Эта история потрясла юношу и странным образом отвратила его от монашеской стези. Он ощущал себя сосудом скудельным, средоточием неистовых страстей. Он мечтал о страданиях для искупления греха, доставшегося ему по наследству, а потому, прибавив себе недостающие лета, с восторгом предложил себя в рекруты взамен сына хозяйки того дома, где как-то раз остановился на ночлег во время своих странствий. Началась война. Полк, где служил Меркурий, стоял под Москвою — об этой поре своей жизни Меркурий почти не упоминал, — потом спешно был двинут на фронт. В первом же сражении Меркурий, тяжело раненный, уже не сомневался в скорой своей кончине, но, вдруг очнувшись и увидев прямо перед собою синие девичьи глаза, исполненные тревоги, почувствовал, что Господь простил ему родительский грех и в знак этого послал своего ангела. Ангелина с первого взгляда растрогала его сердце, по природе впечатлительное, а узнав ее имя, Меркурий взглянул на нее с каким-то суеверным ужасом — и Ангелина вновь ощутила некую странную, необъяснимую связь меж их душами и судьбами.

Впрочем, это все были только чувства, ощущения, догадки. Наяву в Меркурии не было ничего мрачного: ну, ранен, ну, изнурен, а духом бодр, нравом покладист, приветлив, поддерживает излюбленные рассуждения старого князя Измайлова о том, что, слава Богу, Кутузов в армии, продли Господь его жизнь и здравие, вместе с соседями он пел даже разудалую частушку про француза-супостата:

Летит гусь

На Святую Русь,

Русь, не трусь.

Это не гусь,

А вор — воробей!

Русь, — не робей,

Бей, колоти

Один по девяти!

Мог и весьма кстати процитировать Державина о Наполеоне:

Пусть всей земле он трепетанье

Принес, не изгибав чела,

Но злого рока приказанье

Придет — и будет он земля!

Однако чуть Меркурий пришел в сознание, он как бы напрочь забыл о «лодке-самолетке», образ которой неотступно преследовал его в бреду.
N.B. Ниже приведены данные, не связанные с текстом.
-- ==== Sys2Proof/Laws/State.lean ====
section
/-!
SUPPORT. One lemma for each field and each update of the state and of a hart, and what reading a hart or a
register after an update gives.
-/

namespace Sys2Proof.Machine

/-! ### A hart, a tile, a die or a landing die after an update -/

@[simp] theorem hart_updHart_same (s : State) (h : HartId) (f : Hart → Hart) :
    (s.updHart h f).hart h = f (s.hart h) := by
  simp [State.hart, State.updHart]

theorem hart_updHart_ne (s : State) (h k : HartId) (f : Hart → Hart) (hk : k ≠ h) :
    (s.updHart h f).hart k = s.hart k := by
  have : h.val ≠ k.val := fun e => hk (Fin.ext e.symm)
  simp [State.hart, State.updHart, this]

@[simp] theorem me_updMe (s : State) (f : Hart → Hart) : (s.updMe f).me = f s.me :=
  hart_updHart_same s s.cur f

theorem hart_updMe_ne (s : State) (k : HartId) (f : Hart → Hart) (hk : k ≠ s.cur) :
    (s.updMe f).hart k = s.hart k := hart_updHart_ne s s.cur k f hk

@[simp] theorem tile_updTile_same (s : State) (t : Fin 224) (f : Tile → Tile) :
    (s.updTile t f).tile t = f (s.tile t) := by
  simp [State.tile, State.updTile]

theorem tile_updTile_ne (s : State) (t u : Fin 224) (f : Tile → Tile) (hu : u ≠ t) :
    (s.updTile t f).tile u = s.tile u := by
  have : t.val ≠ u.val := fun e => hu (Fin.ext e.symm)
  simp [State.tile, State.updTile, this]

@[simp] theorem die_updDie_same (s : State) (d : Fin 4) (f : Die → Die) :
    (s.updDie d f).die d = f (s.die d) := by
  simp [State.die, State.updDie]

@[simp] theorem landing_updLanding_same (s : State) (d : Fin 8) (f : Landing → Landing) :
    (s.updLanding d f).landing d = f (s.landing d) := by
  simp [State.landing, State.updLanding]

/-! ### Registers -/

@[simp] theorem getX_zero (H : Hart) : H.getX 0 = 0 := rfl

theorem getX_setX_same (H : Hart) (r : Reg) (w : Word) (hr : r ≠ 0) : (H.setX r w).getX r = w := by
  unfold Hart.getX Hart.setX
  rw [if_neg hr, if_neg hr]
  simp

theorem getX_setX_ne (H : Hart) (r q : Reg) (w : Word) (hq : q ≠ r) : (H.setX r w).getX q = H.getX q := by
  have : r.toNat ≠ q.toNat := fun e => hq (BitVec.eq_of_toNat_eq e.symm)
  unfold Hart.getX Hart.setX
  split
  · rfl
  · split
    · rfl
    · simp [this]

@[simp] theorem setX_zero (H : Hart) (w : Word) : H.setX 0 w = H := rfl

@[simp] theorem getF_setF_same (H : Hart) (r : Reg) (w : Word) : (H.setF r w).getF r = w := by
  simp [Hart.getF, Hart.setF]

theorem getF_setF_ne (H : Hart) (r q : Reg) (w : Word) (hq : q ≠ r) : (H.setF r w).getF q = H.getF q := by
  have : r.toNat ≠ q.toNat := fun e => hq (BitVec.eq_of_toNat_eq e.symm)
  simp [Hart.getF, Hart.setF, this]

/-! ### A hart replaced -/

@[simp] theorem updHart_cur (s : State) (h : HartId) (f : Hart → Hart) :
    (s.updHart h f).cur = s.cur := rfl
@[simp] theorem updHart_agenda (s : State) (h : HartId) (f : Hart → Hart) :
    (s.updHart h f).agenda = s.agenda := rfl
@[simp] theorem updHart_fresh (s : State) (h : HartId) (f : Hart → Hart) :
    (s.updHart h f).fresh = s.fresh := rfl
@[simp] theorem updHart_focus (s : State) (h : HartId) (f : Hart → Hart) :
    (s.updHart h f).focus = s.focus := rfl
@[simp] theorem updHart_spots (s : State) (h : HartId) (f : Hart → Hart) :
    (s.updHart h f).spots = s.spots := rfl
@[simp] theorem updHart_mem (s : State) (h : HartId) (f : Hart → Hart) :
    (s.updHart h f).mem = s.mem := rfl
@[simp] theorem updHart_sectorKey (s : State) (h : HartId) (f : Hart → Hart) :
    (s.updHart h f).sectorKey = s.sectorKey := rfl
@[simp] theorem updHart_delayed (s : State) (h : HartId) (f : Hart → Hart) :
    (s.updHart h f).delayed = s.delayed := rfl
@[simp] theorem updHart_early (s : State) (h : HartId) (f : Hart → Hart) :
    (s.updHart h f).early = s.early := rfl
@[simp] theorem updHart_rels (s : State) (h : HartId) (f : Hart → Hart) :
    (s.updHart h f).rels = s.rels := rfl
@[simp] theorem updHart_poison (s : State) (h : HartId) (f : Hart → Hart) :
    (s.updHart h f).poison = s.poison := rfl
@[simp] theorem updHart_full (s : State) (h : HartId) (f : Hart → Hart) :
    (s.updHart h f).full = s.full := rfl
@[simp] theorem updHart_tierGiB (s : State) (h : HartId) (f : Hart → Hart) :
    (s.updHart h f).tierGiB = s.tierGiB := rfl
@[simp] theorem updHart_hdmWays (s : State) (h : HartId) (f : Hart → Hart) :
    (s.updHart h f).hdmWays = s.hdmWays := rfl
@[simp] theorem updHart_hostBytes (s : State) (h : HartId) (f : Hart → Hart) :
    (s.updHart h f).hostBytes = s.hostBytes := rfl
@[simp] theorem updHart_peerWin (s : State) (h : HartId) (f : Hart → Hart) :
    (s.updHart h f).peerWin = s.peerWin := rfl
@[simp] theorem updHart_inboundKey (s : State) (h : HartId) (f : Hart → Hart) :
    (s.updHart h f).inboundKey = s.inboundKey := rfl
@[simp] theorem updHart_keys (s : State) (h : HartId) (f : Hart → Hart) :
    (s.updHart h f).keys = s.keys := rfl
@[simp] theorem updHart_hostIf (s : State) (h : HartId) (f : Hart → Hart) :
    (s.updHart h f).hostIf = s.hostIf := rfl
@[simp] theorem updHart_tiles (s : State) (h : HartId) (f : Hart → Hart) :
    (s.updHart h f).tiles = s.tiles := rfl
@[simp] theorem updHart_dies (s : State) (h : HartId) (f : Hart → Hart) :
    (s.updHart h f).dies = s.dies := rfl
@[simp] theorem updHart_landings (s : State) (h : HartId) (f : Hart → Hart) :
    (s.updHart h f).landings = s.landings := rfl
@[simp] theorem updHart_dir (s : State) (h : HartId) (f : Hart → Hart) :
    (s.updHart h f).dir = s.dir := rfl
@[simp] theorem updHart_gangs (s : State) (h : HartId) (f : Hart → Hart) :
    (s.updHart h f).gangs = s.gangs := rfl
@[simp] theorem updHart_records (s : State) (h : HartId) (f : Hart → Hart) :
    (s.updHart h f).records = s.records := rfl
@[simp] theorem updHart_nextId (s : State) (h : HartId) (f : Hart → Hart) :
    (s.updHart h f).nextId = s.nextId := rfl
@[simp] theorem updHart_tokens (s : State) (h : HartId) (f : Hart → Hart) :
    (s.updHart h f).tokens = s.tokens := rfl
@[simp] theorem updHart_capsules (s : State) (h : HartId) (f : Hart → Hart) :
    (s.updHart h f).capsules = s.capsules := rfl
@[simp] theorem updHart_rsvOut (s : State) (h : HartId) (f : Hart → Hart) :
    (s.updHart h f).rsvOut = s.rsvOut := rfl
@[simp] theorem updHart_rsvSeq (s : State) (h : HartId) (f : Hart → Hart) :
    (s.updHart h f).rsvSeq = s.rsvSeq := rfl
@[simp] theorem updHart_rsvIn (s : State) (h : HartId) (f : Hart → Hart) :
    (s.updHart h f).rsvIn = s.rsvIn := rfl
@[simp] theorem updHart_outbox (s : State) (h : HartId) (f : Hart → Hart) :
    (s.updHart h f).outbox = s.outbox := rfl
@[simp] theorem updHart_peerHeld (s : State) (h : HartId) (f : Hart → Hart) :
    (s.updHart h f).peerHeld = s.peerHeld := rfl
@[simp] theorem updHart_mgmt (s : State) (h : HartId) (f : Hart → Hart) :
    (s.updHart h f).mgmt = s.mgmt := rfl
@[simp] theorem updHart_pairs (s : State) (h : HartId) (f : Hart → Hart) :
    (s.updHart h f).pairs = s.pairs := rfl
@[simp] theorem updHart_evqs (s : State) (h : HartId) (f : Hart → Hart) :
    (s.updHart h f).evqs = s.evqs := rfl
@[simp] theorem updHart_routes (s : State) (h : HartId) (f : Hart → Hart) :
    (s.updHart h f).routes = s.routes := rfl
@[simp] theorem updHart_portsUp (s : State) (h : HartId) (f : Hart → Hart) :
    (s.updHart h f).portsUp = s.portsUp := rfl
@[simp] theorem updHart_loaded (s : State) (h : HartId) (f : Hart → Hart) :
    (s.updHart h f).loaded = s.loaded := rfl
@[simp] theorem updHart_loadReport (s : State) (h : HartId) (f : Hart → Hart) :
    (s.updHart h f).loadReport = s.loadReport := rfl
Общение с ним было приятно не только Ангелине. Удостаивали его своим вниманием и сестры из офицерской палаты, особенно Нанси, и даже — что было всего поразительнее! — сама мадам Жизель.

* * *

Чем дальше шло время, чем сильнее разгорался пожар войны, тем настороженнее становилось отношение к французам. Гостеприимного дома мадам теперь избегали прежние завсегдатаи, даже Ангелине было как-то неловко, днем ухаживая за русскими ранеными, проводить вечера с соплеменницею тех, кто вверг в страдания их — и всю Россию. Однако мадам Жизель не переставала твердить, где только могла, что ненавидит «кровавое чудовище» (обычное прозвище Наполеона в ее устах), что молит Господа избавить Россию — ее вторую родину — от врага мира, что ей горька и обидна несправедливая ненависть русских, — и вот в один прекрасный день, одетая в простое холстиновое платье, с волосами, смиренно убранными под платок, она явилась перед княгиней Елизаветою с мольбою допустить ее до работы — пусть и самой черной! — в госпитале. Княгиня согласилась — более от изумления, нежели от восхищения таким порывом. Так ли, иначе — мадам Жизель оказалась в солдатской палате и довольно прилежно принялась за дело.
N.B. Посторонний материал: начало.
/-- R204: `ld.i8` sign-extends and `ld.n8` does not; `st.i16` writes its low bytes, lowest first. -/
theorem test_loads_and_stores :
    let at_ := fun (s : State) => (s.setX 1 0x40001010).putBytes 0x40001000 0 [0x80, 0x7F]
    (afterWord 0x10610FF0 at_).getX 3 = 0xFFFFFFFFFFFFFF80 ∧
      (afterWord 0x10614FF0 at_).getX 3 = 0x80 ∧
      (afterWord 0x10611FF0 at_).getX 3 = 0x7F80 ∧
      (afterWord 0x14411FF0 (fun s => (at_ s).setX 2 0xABCDEF)).bytesUnder 0x40000FFF 0 4 =
        [0, 0xEF, 0xCD, 0] := by decide +kernel

/-- R206: `amoadd.i32` returns the old value, sign-extended, and stores the sum; `amocas` stores where the old
value is that of the destination. -/
theorem test_atomics :
    let at_ := fun (s : State) => (s.setX 1 0x40001000).putBytes 0x40001000 0 [0xFF, 0xFF, 0xFF, 0xFF, 5]
    let t := afterWord 0x18611040 (fun s => (at_ s).setX 2 3)
    let c := afterWord 0x18611240 (fun s => ((at_ s).setX 2 9).setX 3 0xFFFFFFFF)
    t.getX 3 = 0xFFFFFFFFFFFFFFFF ∧ t.bytesUnder 0x40001000 0 5 = [2, 0, 0, 0, 5] ∧
      c.getX 3 = 0xFFFFFFFFFFFFFFFF ∧ c.bytesUnder 0x40001000 0 5 = [9, 0, 0, 0, 5] := by decide +kernel

/-- R205: a misaligned load traps with cause 0x06 and the address in TVAL; TEPC is its own address. -/
theorem test_misaligned :
    let t := afterWord 0x10612002 (fun s => s.setX 1 0x40001000)
    t.me.csr.tcause = 6 ∧ t.me.csr.tval = 0x40001002 ∧ t.me.csr.tepc = 0x40000004 ∧ t.getX 3 = 0 := by decide +kernel

/-- R208, R210: a taken branch and a call go on at the offset in words, and the call pushes its return
address; the call is the word of the example after R214. -/
theorem test_branches :
    (afterWord 0x1C4117FF (fun s => s.setX 1 (-1))).pc = 0x40000000 ∧
      (afterWord 0x1C8117FF (fun s => s.setX 1 (-1))).pc = 0x40000008 ∧
      (afterWord 0x21000040 id).pc = 0x40000104 ∧ (afterWord 0x21000040 id).me.ras = [0x40000008] ∧
      (afterWord 0x22400000 (fun s => s.updMe (fun H => { H with ras := [0x40000010, 0x40000008]
        }))).me.ras.length = 1 := by
  decide +kernel

/-- R224, R420: an environment call saves the level and the interrupt enable, and goes to the
handler at supervisor level; R424: the return restores them. -/
theorem test_ecall :
    let s := (State.reset.withFetchWord 32 0x3C000000).updMe (fun H => { H with
      csr := { H.csr with tvec := 0x40002000, sstat := 2 } })
    let t := afterWord 0x3C000000 (fun _ => s)
    t.pc = 0x40002000 ∧ t.me.sup = true ∧ t.me.csr.tcause = 5 ∧ t.me.csr.tepc = 0x40000004 ∧
      t.me.csr.sstat = 0x120 := by decide +kernel

theorem test_sret :
    let t := afterWord 0x3C000080 (fun s => s.updMe (fun H => { H with
      csr := { H.csr with sstat := 0x20, tepc := 0x40000100 } }))
    t.pc = 0x40000100 ∧ t.me.sup = false ∧ t.me.csr.sstat = 0x22 := by decide +kernel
Раненые сперва дичились ее, да и она то и дело тянула носом из табакерки, не в силах скрыть брезгливость. Однако за несколько дней с мадам Жизель произошла диковинная перемена: нарумяненная кокетка неопределенного возраста бесследно исчезла, а на смену ей явилась приветливая «матушка Жиз» — еще не старушка, но вполне почтенная, заботливая, приветливая, самоотверженная женщина, которая умела успокоить самого расходившегося и нетерпеливого раненого своими песенками про пастушка Жана, или про Жаннет и белую козочку, или про разбитое сердце юного рыцаря, или про синие волны Дуная, по которым плывет шапка красавца гайдука, убитого предательски, а находит эту шапку его сестра и дает обет вечной мести… Песенки пелись то по-французски, то на каком-то вовсе непонятном языке, однако «матушка Жиз» весьма ловко перелагала их на русский, и эти баллады, и ее небольшой, но приятного тембра голосок успешно соперничали с разглядыванием множества лубочных картинок, на которых было изображено, как ополченцы Гвоздила и Долбила колошматили французов; надписи под картинами гласили: «Вот тебе, мусье, раз, а другой — бабушка даст!» — или: «Не дадимся в обман, не очнешься, басурман!» Эти картинки поднимали боевой дух, раненые твердили: «Скоро выздоровеем, потягаемся с французами. Мы видели их удаль, да где им устоять против штыков наших?!» — а песенки «матушки Жиз» смягчали сердце и потому нравились всем. Кроме Меркурия.